What lies beneath the surface, however, is a striking example of how subservient the overall Washington press corps has become in the face of unchecked government authority to grant itself massing spying capabilities while stifling the flow of information it deems threatening to its power.

Earlier this week, the DOJ said it would hold private meetings with media outlets so that Holder could explain some of the department's guidelines for subpoenas of reporters and targeting of government officials who may be leaking information.

All this follows outrage and controversy following revelations that Holder's DOJ had been secretly tracking journalists at the Associated Press and even labeled a Fox News journalist as a possible "abettor" to a crime for simply seeking information from a government official.

Among those saying they will not attend the meetings are the Associated Press and the New York Times.

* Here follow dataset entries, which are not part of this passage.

-- ==== Sys2Proof/Machine/Step.lean ====
section
/-! DEFINITION. The step: the command at the front of the queue is taken and runs; with none waiting the
time base raises one millisecond event (log 2). -/

namespace Sys2Proof.Machine

/-- One step. -/
def step (s : State) : Host.Outcome State Fault Refusal :=
  match s.pending with
  | [] => .next (s.whenRunning State.tick)
  | c :: rest => exec c { s with pending := rest }

/-- `s` with the command that a word spells put at the front of its queue; no row has bits, so no word
spells one. -/
def State.withFetchWord (s : State) (nbits w : Nat) : State :=
  match decodeTableWord nbits w with
  | none => s
  | some i => { s with pending := i :: s.pending }

end Sys2Proof.Machine
end

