/-- State records (R38, R50). A rewrite asks the erase of its sector and the program of a record with the next sequence
number; a sector reads as its record only when the marker and the CRC-16 are right (their bytes are free, log 6).
PROGRAMMING_ACCESS_COMPLETE of a rewrite: a success leaves the sector erased, or with the new record and the fault mark
clear; a failure sets the fault mark. Image bytes, the other bank, its record and both bank states stay as they were. -/
def Obligations.RecordRewriteCompletes : Prop :=
  (∀ (s : State) (k : Bank) (st : RecordedState) (d : Option Description),
    ∃ r, recordSays r (s.tariff.recordSeq + 1) st d ∧ s.rewriteRecord k st d = { s with
      tariff := { s.tariff with recordSeq := s.tariff.recordSeq + 1 }
      port := s.port.asks [.recordErase k, .recordProgram k r] }) ∧
  (∀ (sector : Option StateRecord) (r : StateRecord), readStateRecord sector = some r ↔
    sector = some r ∧ r.marker = .right ∧ r.check = crc16 (Config.recordBytes r.toRecordFields)) ∧
  ∀ (s : State) (k : Bank) (ok : Bool) (record : StateRecord), s.running = true →
    ∀ a, s.port.current = some a → (a = .recordErase k ∨ a = .recordProgram k record) →
      ∃ t, exec (.programmingAccessComplete ok) s = .next t ∧ TariffFrame s t ∧
        t.port = s.port.complete ∧ t.link = s.link ∧ t.flash.cells = s.flash.cells ∧
        t.flash.records.get k.other = s.flash.records.get k.other ∧
        t.tariff = { s.tariff with banks := s.tariff.banks.set k (t.tariff.banks.get k) } ∧
        (let b := s.tariff.banks.get k
        let c := t.tariff.banks.get k
        c.state = b.state ∧ c.description = b.description ∧ c.lastResult = b.lastResult ∧
        (ok = false → c.recordFault = true) ∧
        (ok = true → a = .recordErase k →
          t.flash.records.get k = none ∧ c.recordFault = b.recordFault ∧ c.eraseFailed = false) ∧
        (ok = true → a = .recordProgram k record → b.eraseFailed = false →
          t.flash.records.get k = some record ∧ c.recordFault = false))

/-- A failed erase or page program of a load session, and a failed page program of a bank that is VERIFYING already
(R50): bytes outside the sector or page stay; the accesses of the session that wait are withdrawn before the arbiter
chooses (the order is log 40's); the bank is EMPTY, its outstanding T_OPEN, T_DATA and T_CLOSE are refused with
WRITE_FAULT (in the order of log 57), and its record is to be rewritten to EMPTY. The next bank of the verifier queue
then has its turn, its first read asked after the rewrite (the model's choice, log 62; R50 gives no order). A failure
for a session that is gone changes no bank. -/
def Obligations.LoadAccessFails : Prop :=
  ∀ (s : State) (a : Access) (k : Bank) (first count id : Nat), s.running = true →
    s.port.current = some a →
    ((∃ sector, a = .erase k sector id ∧ first = bankBase k + sector * 4096 ∧ count = 4096) ∨
      (∃ o bs slot, a = .program k o bs id slot ∧ first = bankBase k + o ∧ count = bs.length)) →
    let port : Port := (s.port.withdraw id).complete
    let emptied (bank : Bank) : Two BankRec := s.tariff.banks.set bank
      { s.tariff.banks.get bank with state := .empty, description := none }
    let others : List DataWait := s.tariff.writes.filter (fun w => w.session != id)
    let slots : List SlotId := (s.tariff.writes.filter (fun w => w.session == id)).map (·.slot)
    let fault : Reply := .refused .writeFault .none
    let gone : Prop := ∀ x, s.tariff.session = some x → x.id ≠ id
    ∃ t, exec (.programmingAccessComplete false) s = .next t ∧ TariffFrame s t ∧
      t.flash.records = s.flash.records ∧
      (∀ x, (x < first ∨ first + count ≤ x) →
        Memory.read t.flash.cells x = Memory.read s.flash.cells x) ∧
      (∀ x, s.tariff.session = some x → x.id = id →
        t.tariff = { s.tariff with
          session := none, banks := emptied x.bank, writes := others, recordSeq := s.tariff.recordSeq + 1 } ∧
        t.link = (if x.erasing then s.link.answer x.slot fault else s.link).answers slots fault ∧
        ∃ r, recordSays r (s.tariff.recordSeq + 1) .empty none ∧
          t.port = port.asks [.recordErase x.bank, .recordProgram x.bank r]) ∧
      (∀ w, gone → s.tariff.queue.find? (fun w => w.session == id) = some w →
        let rest := s.tariff.queue.filter (fun o => o.session != id)
        let left : Tariff := { s.tariff with
          queue := rest, banks := emptied w.bank, writes := others, recordSeq := s.tariff.recordSeq + 1 }
        t.link = (s.link.answers slots fault).answer w.slot fault ∧
        ∃ r, recordSays r (s.tariff.recordSeq + 1) .empty none ∧
          let asked := port.asks [.recordErase w.bank, .recordProgram w.bank r]
          ((s.tariff.verify ≠ none ∨ (s.tariff.scanning = [] ∧ rest = [])) → t.tariff = left ∧ t.port = asked) ∧
          (∀ o more d, s.tariff.verify = none → s.tariff.scanning = [] → rest = o :: more → o.bank ≠ w.bank →
            (∀ y ∈ s.tariff.writes, y.session ≠ o.session) →
            (s.tariff.banks.get o.bank).description = some d →
            t.tariff = { left with
              verify := some { bank := o.bank, length := d.length, crc := d.crc, startUp := false } } ∧
            t.port = asked.ask (.verification o.bank 0 (min 256 d.length)))) ∧
      (gone → (∀ w ∈ s.tariff.queue, w.session ≠ id) →
        t.tariff = s.tariff ∧ t.link = s.link ∧ t.port = port)
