-- ==== Sys2Proof/Laws/Line.lean ====
section
/-! SUPPORT. What the operations along the belt line leave as it was: `LineFrame s t` says once everything
that flags, labels, retirements, releases, the drive's creep and the diverter keep. -/

namespace Sys2Proof.Machine

namespace LineFrame

theorem refl (s : State) : LineFrame s s := by constructor <;> first | rfl | intros; assumption | omega

theorem trans {s t u : State} (a : LineFrame s t) (b : LineFrame t u) : LineFrame s u where
  pins := b.pins.trans a.pins
  weighing := b.weighing.trans a.weighing
  gauges := b.gauges.trans a.gauges
  tariff := b.tariff.trans a.tariff
  flash := b.flash.trans a.flash
  port := b.port.trans a.port
  cache := b.cache.trans a.cache
  rating := b.rating.trans a.rating
  settings := b.settings.trans a.settings
  time := b.time.trans a.time
  fresh := b.fresh.trans a.fresh
  pending := b.pending.trans a.pending
  slots := b.slots.trans a.slots
  pool := b.pool.trans a.pool
  issued := b.issued.trans a.issued
  lowMark := b.lowMark.trans a.lowMark
  confirmed := b.confirmed.trans a.confirmed
  account := b.account.trans a.account
  occupancy := Nat.le_trans b.occupancy a.occupancy
  p := b.p.trans a.p
  sub := b.sub.trans a.sub
  high := b.high.trans a.high
  measured := b.measured.trans a.measured
  windowCount := b.windowCount.trans a.windowCount
  jamCount := b.jamCount.trans a.jamCount
  eyes := b.eyes.trans a.eyes
  applicator := b.applicator.trans a.applicator
  runTarget := b.runTarget.trans a.runTarget
  setpoint := b.setpoint.trans a.setpoint
  queue := fun h => b.queue (a.queue h)
  names := fun h => b.names (a.names h)
  speed := fun v h l => b.speed v h (a.speed v h l)
  token := fun h => b.token (a.token h)
  requests := b.requests.trans a.requests
  ready := b.ready.trans a.ready
  receiver := b.receiver.trans a.receiver
  gap := b.gap.trans a.gap
  part := b.part.trans a.part
  frameErrors := b.frameErrors.trans a.frameErrors
  lostRequests := b.lostRequests.trans a.lostRequests
  restartSlot := b.restartSlot.trans a.restartSlot
  notices := fun h => b.notices (a.notices h)

/-- The frame of an `if`. -/
theorem ite {s t u : State} {c : Prop} [Decidable c] (a : LineFrame s t) (b : LineFrame s u) :
    LineFrame s (if c then t else u) := by split <;> assumption

/-! ## One field changed -/

theorem viaLabel (s : State) (f : LabelUnit → LabelUnit) : LineFrame s (s.onLabel f) := by
  constructor <;> first | rfl | (intros; assumption) | exact Nat.le_refl _

theorem viaRelease (s : State) (f : Release → Release)
    (h : s.release.tokenLaw → (f s.release).tokenLaw) : LineFrame s (s.onRelease f) := by
  constructor <;> first | rfl | exact h | (intros; assumption) | exact Nat.le_refl _

theorem viaQueue (s : State) (g : List Entry → List Entry)
    (h : s.belt.queue.length ≤ 24 → (g s.belt.queue).length ≤ 24) (n : Nat)
    (names : s.belt.namesLaw → ((g s.belt.queue).map (·.id)).Nodup ∧ ∀ e ∈ g s.belt.queue, e.id < n) :
    LineFrame s (s.onBelt (fun b => { b with queue := g b.queue, nextId := n })) := by
  constructor <;> first | rfl | exact h | exact names | (intros; assumption) | exact Nat.le_refl _

/-- Entries left out keep the names law. -/
theorem viaFilter (s : State) (keep : Entry → Bool) :
    LineFrame s (s.onBelt (fun b => { b with queue := b.queue.filter keep })) :=
  viaQueue s (fun q => q.filter keep) (fun h => Nat.le_trans (List.length_filter_le _ _) h) s.belt.nextId
    (fun h => ⟨h.1.sublist ((List.filter_sublist).map _), fun e he => h.2 e (List.mem_of_mem_filter he)⟩)

theorem viaRegister (s : State) (g : List RegEntry → List RegEntry)
    (h : (g s.items.register).length = s.items.register.length) :
    LineFrame s (s.onItems (fun i => { i with register := g i.register })) := by
  constructor <;> first
    | rfl
    | (intros; assumption)
    | (simp only [State.onItems, Items.closed]; omega)
    | (simp only [State.onItems]; omega)

theorem sendNext_notices (l : Link) : l.sendNext.notices.length ≤ l.notices.length := by
  simp only [Link.sendNext]
  split
  · exact Nat.le_refl _
  · split
    · exact Nat.le_refl _
    · exact Nat.le_refl _
    · split
      · exact Nat.le_refl _
      · rename_i h
        rw [h]
        simp

theorem sendNext_keeps (l : Link) :
    l.sendNext.slots = l.slots ∧ l.sendNext.ready = l.ready ∧ l.sendNext.receiver = l.receiver ∧
    l.sendNext.gap = l.gap ∧ l.sendNext.part = l.part ∧ l.sendNext.frameErrors = l.frameErrors ∧
    l.sendNext.lostRequests = l.lostRequests ∧ l.sendNext.restartSlot = l.restartSlot := by
  simp only [Link.sendNext]
  split
  · exact ⟨rfl, rfl, rfl, rfl, rfl, rfl, rfl, rfl⟩
  · split
    · exact ⟨rfl, rfl, rfl, rfl, rfl, rfl, rfl, rfl⟩
    · exact ⟨rfl, rfl, rfl, rfl, rfl, rfl, rfl, rfl⟩
    · split <;> exact ⟨rfl, rfl, rfl, rfl, rfl, rfl, rfl, rfl⟩

theorem offer_keeps (n : Notice) (l : Link) :
    (l.offer n).slots = l.slots ∧ (l.offer n).ready = l.ready ∧ (l.offer n).receiver = l.receiver ∧
    (l.offer n).gap = l.gap ∧ (l.offer n).part = l.part ∧ (l.offer n).frameErrors = l.frameErrors ∧
    (l.offer n).lostRequests = l.lostRequests ∧ (l.offer n).restartSlot = l.restartSlot := by
  simp only [Link.offer]
  split
  · exact sendNext_keeps { l with notices := l.notices ++ [n] }
  · exact ⟨rfl, rfl, rfl, rfl, rfl, rfl, rfl, rfl⟩

theorem offer_notices (n : Notice) (l : Link) (h : l.notices.length ≤ 64) :
    (l.offer n).notices.length ≤ 64 := by
  simp only [Link.offer]
  split
  · rename_i hl
    refine Nat.le_trans (sendNext_notices _) ?_
    simp only [Config.noticeEntries] at hl
    simp
    omega
  · exact h

theorem viaOffer (s : State) (n : Notice) : LineFrame s (s.offer n) := by
  have k := offer_keeps n s.link
  constructor <;> first
    | rfl
    | exact k.1 | exact k.2.1 | exact k.2.2.1 | exact k.2.2.2.1 | exact k.2.2.2.2.1
    | exact k.2.2.2.2.2.1 | exact k.2.2.2.2.2.2.1 | exact k.2.2.2.2.2.2.2
    | exact offer_notices n s.link
    | (intros; assumption)
    | exact Nat.le_refl _

/-- The drive, its target, its reason and the label-wait entry changed. -/
theorem viaDrive (s : State) (d : Drive) (v : Nat) (r : StopReason) (w : Option Nat)
    (h : ∀ m, 100 ≤ m → s.belt.speedLaw m →
      ((d = .stopped ∨ d = .estopped) → s.belt.setpoint = 0) ∧
      ((d = .stopped ∨ d = .estopped ∨ d = .stopping) → v = 0) ∧ v ≤ m) :
    LineFrame s (s.onBelt (fun b => { b with drive := d, target := v, reason := r, waitEntry := w })) := by
  constructor <;> first
    | rfl
    | (intro m hm l; exact ⟨(h m hm l).1, (h m hm l).2.1, l.2.2.1, (h m hm l).2.2, l.2.2.2.2⟩)
    | (intros; assumption)
    | exact Nat.le_refl _

/-- The frame carried on through the next operation. -/
theorem andThen {s t u : State} (a : LineFrame s t) (b : LineFrame t u) : LineFrame s u := a.trans b

end LineFrame

open LineFrame

theorem Entry.withLabel_id (l : LabelState) (e : Entry) : (e.withLabel l).id = e.id := by
  unfold Entry.withLabel; split <;> rfl

theorem Entry.asRetireDue_id (e : Entry) : e.asRetireDue.id = e.id := by
  unfold Entry.asRetireDue; split <;> rfl

theorem Entry.asMatched_id (e : Entry) : e.asMatched.id = e.id := by
  unfold Entry.asMatched; split <;> rfl

theorem Entry.withLength_id (n : Int) (e : Entry) : (e.withLength n).id = e.id := by
  unfold Entry.withLength; split <;> rfl

namespace State
variable (s : State)

/-! ## Entries, register, labels -/

theorem onEntry_frame (id : Nat) (f : Entry → Entry) (hf : ∀ e, (f e).id = e.id) :
    LineFrame s (s.onEntry id f) := by
  have same : ∀ e : Entry, (if e.id = id then f e else e).id = e.id := by
    intro e; split
    · exact hf e
    · rfl
  refine viaQueue s (fun q => q.map (fun (e : Entry) => if e.id = id then f e else e)) (by simp) s.belt.nextId ?_
  intro h
  have ids : (s.belt.queue.map (fun (e : Entry) => if e.id = id then f e else e)).map (·.id) =
      s.belt.queue.map (·.id) := by
    rw [List.map_map]; exact List.map_congr_left (fun e _ => same e)
  refine ⟨ids ▸ h.1, fun e he => ?_⟩
  obtain ⟨a, ha, rfl⟩ := List.mem_map.mp he
  rw [same]
  exact h.2 a ha

theorem removeEntry_frame (id : Nat) : LineFrame s (s.removeEntry id) :=
  (viaFilter s (fun e => e.id != id)).andThen (viaLabel _ _)

theorem onItem_frame (n : Nat) (f : RegEntry → RegEntry) : LineFrame s (s.onItem n f) :=
  viaRegister s (fun q => q.map (fun (r : RegEntry) => if r.number = n then f r else r)) (by simp)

"The fact that Holder feels comfortable requesting this without any sense of irony reveals how he understands the role and function of the press corps vis-a-vis political officials." –Glenn Greenwald

"We believe the meeting should be on the record and we have said that to the Attorney General’s office. If it is on the record, AP Executive Editor Kathleen Carroll will attend. If it is not on the record, AP will not attend and instead will offer our views on how the regulations should be updated in an open letter," AP spokesperson Erin Madigan said in a statement sent to Politico. "We would expect AP attorneys to be included in any planned meetings between the Attorney General’s office and media lawyers on the legal specifics."

Executive editor of the New York Times, Jill Abramson, also released a statement, saying that because her paper's Washington bureau is "aggressively covering the department’s handling of leak investigations at this time" it would not be "appropriate for us to attend an off-the-record meeting with the attorney general."

And CNN concurred, announcing on its site:

Like the New York Times and the Associated Press, CNN will decline the invitation for an off-the-record meeting. A CNN spokesperson says if the meeting with the attorney general is on the record, CNN would plan to participate.

And speaking with CNN, the Huffington Post's Washington bureau chief Ryan Grim said he, too, would refuse attendance unless the meeting is on the record. "A conversation specifically about the freedom of the press should be an open one. We have a responsibility not to betray that," Grim said.

"If the government wants to justify its pursuit of journalists, they ought to do it in public.” – James Asher, McClatchy Newspapers

McClatchy's DC bureau chief said James Asher said he also would not attend or send a correspondent.

“They don’t help us inform the public,” Asher said of off-the-record meetings in a phone interview with Poynter.com. “This one seems designed mostly to make a public relations point and not a substantive one. If the government wants to justify its pursuit of journalists, they ought to do it in public.”

Examining the possible meetings on Wednesday, Guardian columnist Glenn Greenwald scofffed at the idea of journalists who would agree to such meetings, but said he wouldn't be surprised if many agreed to Holder's terms. Discussing why the DOJ invitation itself is revealing of the corrosive nature of the Beltway media's relationship with the Washington political establishment, Greenwald explained:

The fact that Holder feels comfortable requesting this without any sense of irony reveals how he understands the role and function of the press corps vis-a-vis political officials (as one Twitter commentator sardonically put it: "Presumably if anyone leaks what's said, he'll throw them in jail"). This is exactly the kind of constant accommodation given by the media to the US government that I was referencing here. What self-respecting journalist would agree to this condition?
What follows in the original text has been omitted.